Now, lets assume that 1+cot(theta)=0
That means that cot(theta)=-1 and that means that theta = -pi/4 + k*pi, for any natural k

Kresho

Glipto · Mar 9, 2005, 06:30 PM

Hmmm... is not an ecuation.

I think...

Cos^2 theta + Sin^2 theta = 1 (Pitagoras)

1 - Cos^2 theta = Sin^2 theta

CroCivic91 · Mar 10, 2005, 01:15 AM

I would agree with you, but his original post said:

1-cot^2theta=?

cot != cos

reinsuranc · Mar 10, 2005, 11:10 AM

sin^2theta + cos^2theta = 1

divide both sides by sin^2theta:

(sin^2theta)/(sin^2theta) + (cos^2theta)/(sin^2theta) = 1/sin^2theta

1 + cot^2theta = csc^2theta

Glipto · Mar 10, 2005, 09:56 PM

OOPS!! I NEED GLASSES!!

I agree with Reinsuranc, if the sign is positive the identity is beautiful.

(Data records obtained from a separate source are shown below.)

/-- R379: a write to PHASE_DOORBELL sets the phase of bits [63:61] for every region of the mask in bits [15:0] and of no other region, whatever the
reserved bits between hold; phases 5 to 7 complete with the invalid-value error and change nothing. -/
def Obligations.PhaseDoorbellSetsThePhaseOfItsRegions : Prop :=
  ∀ (s : State), s.dev.PilotServes → ∀ v,
    (5 ≤ bits v 63 61 → ∃ t, exec (.phaseDoorbell v) s = .next t ∧ s.Refused t 4) ∧
    (bits v 63 61 < 5 →
      ∃ t, exec (.phaseDoorbell v) s = .next t ∧ t.dev.reply = ⟨0, 0, []⟩ ∧
        (∀ k < 16, t.dev.get Obj.CURRENT_PHASE k = if bit v k = true then bits v 63 61 else s.dev.get Obj.CURRENT_PHASE k) ∧
        (∀ k < 16, bit v k = true → s.dev.get Obj.CLOCK_STATE k = 2 → s.dev.get Obj.REGION_OP k ≠ t.dev.regionTarget k →
          t.dev.get Obj.CLOCK_STATE k = 3 ∧ tget 0 t.dev.power.dest k = t.dev.regionTarget k) ∧
        (∀ k < 16, bit v k = false → t.dev.get Obj.CLOCK_STATE k = s.dev.get Obj.CLOCK_STATE k) ∧
        t = { s with dev := { s.dev with od := t.dev.od, power := t.dev.power, clockHeld := t.dev.clockHeld, reply := t.dev.reply } } ∧
        s.dev.SameObjects t.dev ((List.range 16).flatMap fun k =>
          [Obj.CURRENT_PHASE.key k 0, Obj.CLOCK_STATE.key k 0, Obj.OP_MOVES.key k 0]))

/-- R291: where frames wait at a port on a VL whose credits do not suffice, the expiry of CREDIT_STALL_LIMIT counts in CREDIT_STALLS and raises the
credit-stall event, and does nothing else. -/
def Obligations.CreditStallsAreCountedAndReported : Prop :=
  ∀ (s : State) (p : Fin 16) (vl : Fin 4) (f : Frame), s.dev.headOf p.val vl.val = some f → s.dev.get Obj.CREDIT_STALL_LIMIT ≠ 0 →
    s.dev.creditsOf p.val vl.val < Frame.cost f + s.dev.reserve f →
    ∃ t, exec (.creditStall p vl) s = .next t ∧ t = { s with dev := (s.dev.bump Obj.CREDIT_STALLS p.val).raise Event.creditStall .port p.val } ∧
      s.Counted t Obj.CREDIT_STALLS p.val 1 ∧
      (s.dev.eventOn Event.creditStall .port p.val = true → s.dev.pilot.restarting = false → s.dev.events.ring.length < 4096 → s.dev.NoSubscriber →
        t.dev.events.ring = s.dev.events.ring ++
          [⟨Event.creditStall.code, blockOf .port p.val, none, s.dev.get Obj.EVENT_NEXT_SEQ, 0, s.dev.tick, 0⟩])
end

MathMaven53 · Mar 23, 2005, 01:16 PM

1- cot^2 t = 1 - cos^2 t/sin^2 t

= (sin^2 t - cos^2 t)/sin^2 t

= - cos 2t/sin^2 t

Note that cos^2 t - sin^2 t = cos 2t

2sin^2 t = 1 - cos 2t

1- cot^2 t = - cos 2t/sin^2 t

= (-2 cos 2t)/(2sin^2 t

= (-2 cos 2t)/(1 - cos 2t)

sammay_mon · Jan 19, 2006, 01:57 PM

Hay I'm new to this
Do I ask a "?" and someone'll help me?